Exactly the lines from the top of the records below through the one containing "def flaconEntry (s" must be set down, with no line added or dropped.
[[ Records for this task open ]]
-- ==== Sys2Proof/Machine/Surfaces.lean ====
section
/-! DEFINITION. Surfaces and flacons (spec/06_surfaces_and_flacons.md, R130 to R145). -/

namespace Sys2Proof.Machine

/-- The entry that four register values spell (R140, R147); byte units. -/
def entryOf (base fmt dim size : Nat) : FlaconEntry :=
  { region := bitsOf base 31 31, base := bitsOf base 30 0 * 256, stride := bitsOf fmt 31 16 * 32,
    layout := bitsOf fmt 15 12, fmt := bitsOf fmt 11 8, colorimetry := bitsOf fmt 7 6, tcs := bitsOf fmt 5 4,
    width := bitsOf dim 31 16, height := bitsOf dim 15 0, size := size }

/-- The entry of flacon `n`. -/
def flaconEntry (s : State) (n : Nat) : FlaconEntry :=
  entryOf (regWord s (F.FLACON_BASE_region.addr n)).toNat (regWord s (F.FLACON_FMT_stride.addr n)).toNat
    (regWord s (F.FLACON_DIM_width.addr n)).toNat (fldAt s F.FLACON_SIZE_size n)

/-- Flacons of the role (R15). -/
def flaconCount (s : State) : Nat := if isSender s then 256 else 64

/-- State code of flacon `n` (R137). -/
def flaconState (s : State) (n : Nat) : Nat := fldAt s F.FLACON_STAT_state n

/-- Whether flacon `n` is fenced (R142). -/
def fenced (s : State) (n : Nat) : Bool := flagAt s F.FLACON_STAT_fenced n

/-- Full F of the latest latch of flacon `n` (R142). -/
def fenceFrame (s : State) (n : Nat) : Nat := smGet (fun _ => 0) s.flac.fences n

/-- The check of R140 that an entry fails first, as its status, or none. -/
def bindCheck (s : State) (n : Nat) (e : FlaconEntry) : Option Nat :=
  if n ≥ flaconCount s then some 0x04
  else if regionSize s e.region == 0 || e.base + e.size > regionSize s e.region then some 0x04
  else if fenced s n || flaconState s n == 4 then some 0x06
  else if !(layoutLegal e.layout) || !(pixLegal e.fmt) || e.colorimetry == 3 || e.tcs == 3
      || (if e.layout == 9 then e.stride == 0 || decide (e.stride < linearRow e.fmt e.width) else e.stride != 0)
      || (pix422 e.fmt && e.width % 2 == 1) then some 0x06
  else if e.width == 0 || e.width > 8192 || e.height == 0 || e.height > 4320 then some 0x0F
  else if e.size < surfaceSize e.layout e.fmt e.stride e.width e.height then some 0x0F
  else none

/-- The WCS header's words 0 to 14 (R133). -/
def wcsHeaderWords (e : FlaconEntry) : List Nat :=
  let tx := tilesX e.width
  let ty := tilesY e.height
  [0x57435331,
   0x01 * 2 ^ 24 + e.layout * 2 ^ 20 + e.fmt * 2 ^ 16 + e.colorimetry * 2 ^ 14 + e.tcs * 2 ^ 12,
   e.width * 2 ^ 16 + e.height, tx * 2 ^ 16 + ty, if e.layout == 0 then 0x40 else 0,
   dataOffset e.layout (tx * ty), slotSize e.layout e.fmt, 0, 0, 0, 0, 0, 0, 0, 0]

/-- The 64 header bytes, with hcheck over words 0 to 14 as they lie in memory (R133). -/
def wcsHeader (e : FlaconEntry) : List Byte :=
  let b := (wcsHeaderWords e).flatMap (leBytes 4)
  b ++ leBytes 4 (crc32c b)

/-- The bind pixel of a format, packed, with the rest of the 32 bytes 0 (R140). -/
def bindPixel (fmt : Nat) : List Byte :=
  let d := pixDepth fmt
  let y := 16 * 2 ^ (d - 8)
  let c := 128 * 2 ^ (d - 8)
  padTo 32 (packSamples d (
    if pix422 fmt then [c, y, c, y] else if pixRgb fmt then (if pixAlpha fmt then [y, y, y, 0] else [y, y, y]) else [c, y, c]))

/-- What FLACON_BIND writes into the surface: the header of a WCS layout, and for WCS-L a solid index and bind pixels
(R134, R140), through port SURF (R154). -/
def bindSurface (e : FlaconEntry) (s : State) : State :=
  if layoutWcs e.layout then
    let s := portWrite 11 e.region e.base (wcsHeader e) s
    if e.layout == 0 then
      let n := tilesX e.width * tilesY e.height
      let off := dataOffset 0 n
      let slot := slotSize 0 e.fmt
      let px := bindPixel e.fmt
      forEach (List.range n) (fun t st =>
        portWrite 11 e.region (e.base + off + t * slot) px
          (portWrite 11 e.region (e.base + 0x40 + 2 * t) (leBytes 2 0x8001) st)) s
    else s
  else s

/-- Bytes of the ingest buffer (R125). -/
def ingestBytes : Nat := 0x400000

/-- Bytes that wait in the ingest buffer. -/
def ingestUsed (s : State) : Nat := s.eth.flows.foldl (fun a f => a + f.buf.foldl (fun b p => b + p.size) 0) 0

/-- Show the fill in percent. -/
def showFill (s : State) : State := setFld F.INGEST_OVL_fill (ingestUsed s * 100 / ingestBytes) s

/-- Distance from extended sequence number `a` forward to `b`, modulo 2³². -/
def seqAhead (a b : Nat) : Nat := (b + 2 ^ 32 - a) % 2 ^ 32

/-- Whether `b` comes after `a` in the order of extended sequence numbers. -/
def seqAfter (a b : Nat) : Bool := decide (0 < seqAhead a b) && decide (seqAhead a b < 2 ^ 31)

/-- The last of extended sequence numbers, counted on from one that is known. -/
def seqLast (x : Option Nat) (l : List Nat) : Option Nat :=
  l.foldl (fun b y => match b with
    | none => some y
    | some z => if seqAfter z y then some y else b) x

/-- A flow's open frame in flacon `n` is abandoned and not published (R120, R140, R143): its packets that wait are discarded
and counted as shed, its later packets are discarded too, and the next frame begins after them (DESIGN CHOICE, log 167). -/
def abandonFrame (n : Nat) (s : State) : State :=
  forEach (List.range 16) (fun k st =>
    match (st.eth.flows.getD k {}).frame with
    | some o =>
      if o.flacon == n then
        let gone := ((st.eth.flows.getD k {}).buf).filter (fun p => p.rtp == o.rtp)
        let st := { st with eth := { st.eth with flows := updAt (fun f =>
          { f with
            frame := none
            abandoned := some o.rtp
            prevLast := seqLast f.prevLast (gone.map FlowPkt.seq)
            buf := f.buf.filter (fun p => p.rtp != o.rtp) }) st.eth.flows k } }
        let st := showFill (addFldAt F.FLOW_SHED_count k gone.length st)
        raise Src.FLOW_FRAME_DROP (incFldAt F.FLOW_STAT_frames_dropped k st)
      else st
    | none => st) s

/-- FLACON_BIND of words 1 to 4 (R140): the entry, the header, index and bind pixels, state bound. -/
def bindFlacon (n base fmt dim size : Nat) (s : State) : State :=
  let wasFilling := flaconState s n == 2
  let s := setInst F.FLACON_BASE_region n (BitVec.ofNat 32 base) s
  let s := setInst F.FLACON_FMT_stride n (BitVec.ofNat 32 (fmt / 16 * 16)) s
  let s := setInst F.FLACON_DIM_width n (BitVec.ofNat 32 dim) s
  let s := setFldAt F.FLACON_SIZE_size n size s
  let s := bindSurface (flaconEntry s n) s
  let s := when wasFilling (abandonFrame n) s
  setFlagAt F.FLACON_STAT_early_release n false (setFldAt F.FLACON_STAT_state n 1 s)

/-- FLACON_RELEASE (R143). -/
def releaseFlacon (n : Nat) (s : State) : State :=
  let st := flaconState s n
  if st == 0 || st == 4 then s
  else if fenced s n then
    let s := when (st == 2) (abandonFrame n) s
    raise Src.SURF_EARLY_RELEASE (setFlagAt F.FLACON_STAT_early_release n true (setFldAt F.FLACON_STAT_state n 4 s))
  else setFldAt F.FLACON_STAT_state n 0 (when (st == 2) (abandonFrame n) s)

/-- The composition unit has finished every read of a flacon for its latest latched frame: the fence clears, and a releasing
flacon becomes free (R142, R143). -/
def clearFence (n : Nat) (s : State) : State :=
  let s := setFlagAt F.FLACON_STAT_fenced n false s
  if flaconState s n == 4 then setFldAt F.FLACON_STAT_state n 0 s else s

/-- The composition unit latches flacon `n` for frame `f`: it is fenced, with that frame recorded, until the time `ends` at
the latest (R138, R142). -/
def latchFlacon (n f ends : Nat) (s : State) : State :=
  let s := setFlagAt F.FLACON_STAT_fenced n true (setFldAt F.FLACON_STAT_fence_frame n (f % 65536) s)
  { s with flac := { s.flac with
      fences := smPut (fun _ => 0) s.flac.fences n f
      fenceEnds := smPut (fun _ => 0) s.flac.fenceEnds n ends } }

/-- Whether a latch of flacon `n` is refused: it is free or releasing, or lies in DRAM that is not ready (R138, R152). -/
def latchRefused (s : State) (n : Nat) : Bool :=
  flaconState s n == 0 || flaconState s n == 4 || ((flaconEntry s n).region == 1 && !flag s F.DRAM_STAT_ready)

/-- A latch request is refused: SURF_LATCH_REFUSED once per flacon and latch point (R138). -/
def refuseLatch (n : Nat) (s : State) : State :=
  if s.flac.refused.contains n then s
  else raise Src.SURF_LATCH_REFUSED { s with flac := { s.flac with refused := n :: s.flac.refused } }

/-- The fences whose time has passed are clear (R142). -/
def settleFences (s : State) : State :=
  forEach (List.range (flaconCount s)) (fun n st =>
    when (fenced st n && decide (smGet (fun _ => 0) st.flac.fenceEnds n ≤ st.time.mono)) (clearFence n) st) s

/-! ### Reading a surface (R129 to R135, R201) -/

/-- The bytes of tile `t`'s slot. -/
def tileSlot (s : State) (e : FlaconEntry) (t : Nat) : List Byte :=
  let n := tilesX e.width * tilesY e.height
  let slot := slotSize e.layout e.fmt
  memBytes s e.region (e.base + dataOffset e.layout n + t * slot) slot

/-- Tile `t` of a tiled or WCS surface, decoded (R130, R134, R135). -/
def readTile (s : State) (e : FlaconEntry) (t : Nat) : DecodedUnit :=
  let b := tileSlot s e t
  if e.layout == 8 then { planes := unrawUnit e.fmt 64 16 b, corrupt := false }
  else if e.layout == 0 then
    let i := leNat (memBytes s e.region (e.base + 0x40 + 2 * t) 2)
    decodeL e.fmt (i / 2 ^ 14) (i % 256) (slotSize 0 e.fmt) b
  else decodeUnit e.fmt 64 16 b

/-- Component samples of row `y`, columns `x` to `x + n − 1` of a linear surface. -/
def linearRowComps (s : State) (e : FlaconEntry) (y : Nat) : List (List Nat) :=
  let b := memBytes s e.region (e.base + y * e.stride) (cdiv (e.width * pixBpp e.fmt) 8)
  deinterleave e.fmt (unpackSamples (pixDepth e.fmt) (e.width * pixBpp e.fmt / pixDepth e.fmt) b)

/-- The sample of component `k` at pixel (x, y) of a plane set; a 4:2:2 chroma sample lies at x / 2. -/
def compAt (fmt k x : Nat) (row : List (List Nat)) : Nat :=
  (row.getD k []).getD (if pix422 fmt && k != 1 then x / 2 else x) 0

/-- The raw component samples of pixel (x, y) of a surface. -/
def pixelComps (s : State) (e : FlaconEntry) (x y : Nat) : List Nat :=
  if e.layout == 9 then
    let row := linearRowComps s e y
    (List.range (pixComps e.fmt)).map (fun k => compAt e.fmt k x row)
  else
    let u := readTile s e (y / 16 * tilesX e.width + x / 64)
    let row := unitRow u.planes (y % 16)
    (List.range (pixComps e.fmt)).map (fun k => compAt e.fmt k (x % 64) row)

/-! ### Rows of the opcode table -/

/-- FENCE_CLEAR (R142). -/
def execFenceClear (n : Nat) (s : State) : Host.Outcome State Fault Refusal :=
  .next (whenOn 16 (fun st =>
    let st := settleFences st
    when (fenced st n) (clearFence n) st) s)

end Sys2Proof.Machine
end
[[ Records for this task closed ]]
The completed task:
-- ==== Sys2Proof/Machine/Surfaces.lean ====
section
/-! DEFINITION. Surfaces and flacons (spec/06_surfaces_and_flacons.md, R130 to R145). -/

namespace Sys2Proof.Machine

/-- The entry that four register values spell (R140, R147); byte units. -/
def entryOf (base fmt dim size : Nat) : FlaconEntry :=
  { region := bitsOf base 31 31, base := bitsOf base 30 0 * 256, stride := bitsOf fmt 31 16 * 32,
    layout := bitsOf fmt 15 12, fmt := bitsOf fmt 11 8, colorimetry := bitsOf fmt 7 6, tcs := bitsOf fmt 5 4,
    width := bitsOf dim 31 16, height := bitsOf dim 15 0, size := size }

/-- The entry of flacon `n`. -/
def flaconEntry (s : State) (n : Nat) : FlaconEntry :=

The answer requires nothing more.